Posted on August 26, 2016
Beach_outer_banks_north_carolina

We have had beautiful weather here on the Outer Banks.

The kind of weather that you assume will never change. Perfect sun. Slight breeze. Only a few clouds in the sky.

The waves at the beach had enough gentleness to make it comfortable for my almost four year old daughter to gleefully jump around in, but enough roughness to make it fun for my 10 year old son to boogie board to his heart’s content.

Our beach house rental is right on the ocean, protected by a 30 foot high berm, built presumably to shelter all of the developments on the island. And there are plenty of developments on this beautiful island, big houses costing millions of dollars.

The beguiling weather masks a reality that community leaders must be concerned about. Global warming is a real threat that could wipe this whole vacationer’s paradise out of existence.

If you are in the property and casualty insurance business, you have to plan for the future, which means you have to take the threat of global warming very seriously. That means that you raise rates and sponsor seminars and build risk mitigation containment walls.

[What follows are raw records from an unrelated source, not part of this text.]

-- ==== Sys2Proof/Machine/Store.lean ====
section
/-! DEFINITION. Control stores and patterns: the image format, the loader, the start-up load, and errors of control-store words (R282 to
R320). -/
namespace Sys2Proof.Machine

/-! ### Microwords (R286) -/

/-- Bits [hi:lo] of a microword. -/
def uf (w : BitVec 128) (hi lo : Nat) : Nat := bitsOf w.toNat hi lo

/-- The word that a pattern load puts into the patch region: SEQ STOP, all else 0 (R299). -/
def stopWord : BitVec 128 := 3#128 <<< 14

/-- Whether a word ends a commit phase: SEQ END or UNIT 1. -/
def microEnds (w : BitVec 128) : Bool := uf w 15 14 = 2 || uf w 46 46 = 1

/-- The words that a word names as its successors. [log 158 DEDUCED] -/
def microTargets (w : BitVec 128) : List Nat := if uf w 15 14 = 1 then [uf w 13 0, uf w 29 16] else [uf w 13 0]

/-- The words from k on that a commit phase begun at a reaches: no COMMIT after a, no WAIT, every target ahead and within a + 63, and no path into
SEQ STOP (R292). -/
def commitScan (f : Nat → BitVec 128) (a : Nat) : Nat → Nat → List Nat → Bool
  | 0, _, _ => true
  | n + 1, k, reach =>
    if !reach.contains k then commitScan f a n (k + 1) reach
    else
      let w := f k
      let ts := if microEnds w then [] else microTargets w
      uf w 42 37 = 0 && (k = a || uf w 45 45 = 0) && (microEnds w || uf w 15 14 ≠ 3)
        && ts.all (fun t => decide (k < t) && decide (t ≤ a + 63))
        && commitScan f a n (k + 1) (ts ++ reach)

/-- Whether store contents pass R292. [log 158 DEDUCED] -/
def Contents.commitsOk (x : Contents) : Bool :=
  x.words.all fun (e : Nat × BitVec 128) => uf e.2 45 45 = 0 || commitScan x.words.get e.1 64 e.1 [e.1]

/-! ### Images (R295 to R300) -/

/-- The big-endian number in n bytes of an image from offset k. -/
def imgNum (l : List Byte) (k n : Nat) : Nat := numBE ((l.drop k).take n)

/-- The length that an image's header gives it. -/
def imgLength (l : List Byte) : Nat := 32 + 8 * imgNum l 18 2 + 16 * imgNum l 20 4 + 96

/-- The words of the records from an offset on, by address; none where a record breaks R296. -/
def imgRecords (l : List Byte) : Nat → Nat → Option (List (Nat × BitVec 128))
  | 0, _ => some []
  | n + 1, k =>
    let a := imgNum l k 2
    let c := imgNum l (k + 2) 2
    if 16384 ≤ a || c = 0 || 16384 < c || imgNum l (k + 4) 4 ≠ 0 || 16384 < a + c || l.length < k + 8 + 16 * c then none
    else
      (imgRecords l n (k + 8 + 16 * c)).map fun rest =>
        ((List.range c).map fun i => (a + i, BitVec.ofNat 128 (imgNum l (k + 8 + 16 * i) 16))) ++ rest

/-- Whether every reserved control bit of a word is 0 (R286, R298). -/
def microReserved (w : BitVec 128) : Bool := uf w 47 47 = 0 && uf w 127 100 = 0

/-- The words of a well-formed image (R295, R296, R298). -/
def imgWords (l : List Byte) : Option (List (Nat × BitVec 128)) :=
  let kind := imgNum l 6 1
  let version := imgNum l 8 4
  if l.length < 128 || 1048576 < l.length || l.length ≠ imgLength l then none
  else if imgNum l 0 4 ≠ 0x4B585054 || imgNum l 4 2 ≠ 1 || (kind ≠ 1 && kind ≠ 2) || version = 0 then none
  else if imgNum l 24 8 ≠ 0 || imgNum l 18 2 = 0 || 1024 < imgNum l 18 2 then none
  else if kind = 1 && (imgNum l 12 4 ≠ 0 || imgNum l 16 2 ≠ 0) then none
  else if kind = 2 && imgNum l 16 2 = 0 then none
  else match imgRecords l (imgNum l 18 2) 32 with
    | none => none
    | some ws =>
      let addrs := ws.map (·.1)
      if ws.length ≠ imgNum l 20 4 || !(ws.all fun e => microReserved e.2) then none
      else if addrs.eraseDups.length ≠ addrs.length then none
      else if kind = 1 && !(ws.length = 0x3800 && addrs.all (· < 0x3800)) then none
      else if kind = 2 && 2048 < ws.length then none
      else some ws

/-- GLB_KEY_OPTION[1:0] (R31). -/
def keyOption : Nat := if Config.customerKey then 2 else 1

/-- Whether an image's signature r, s, each 48 bytes, is of its other bytes under the fused verification key (R297). [log 14 PRESUMED] -/
def imgSigned (l : List Byte) : Bool :=
  let n := l.length - 96
  ecdsaVerify Config.verifyKey (l.take n) (imgNum l n 48) (imgNum l (n + 48) 48)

The private sector is way ahead of the Republican party when it comes to global warming. They can’t wait to take sides on the theological debate as to whether man causes it or whether it is an act of God or whether it’s just the damn weather. The climate is changing and you have to plan for it.

One of the most embarrassing moments of the campaign debates was when Miami’s mayor confronted Marco Rubio over the issue in Miami and Rubio was forced to deny that global warming was a thing. Of course, anybody who lives in Miami and has to deal with the flooding that comes with higher sea levels knows that Rubio was wrong and the Mayor was right.

Something is going on in the world and we should all acknowledge it.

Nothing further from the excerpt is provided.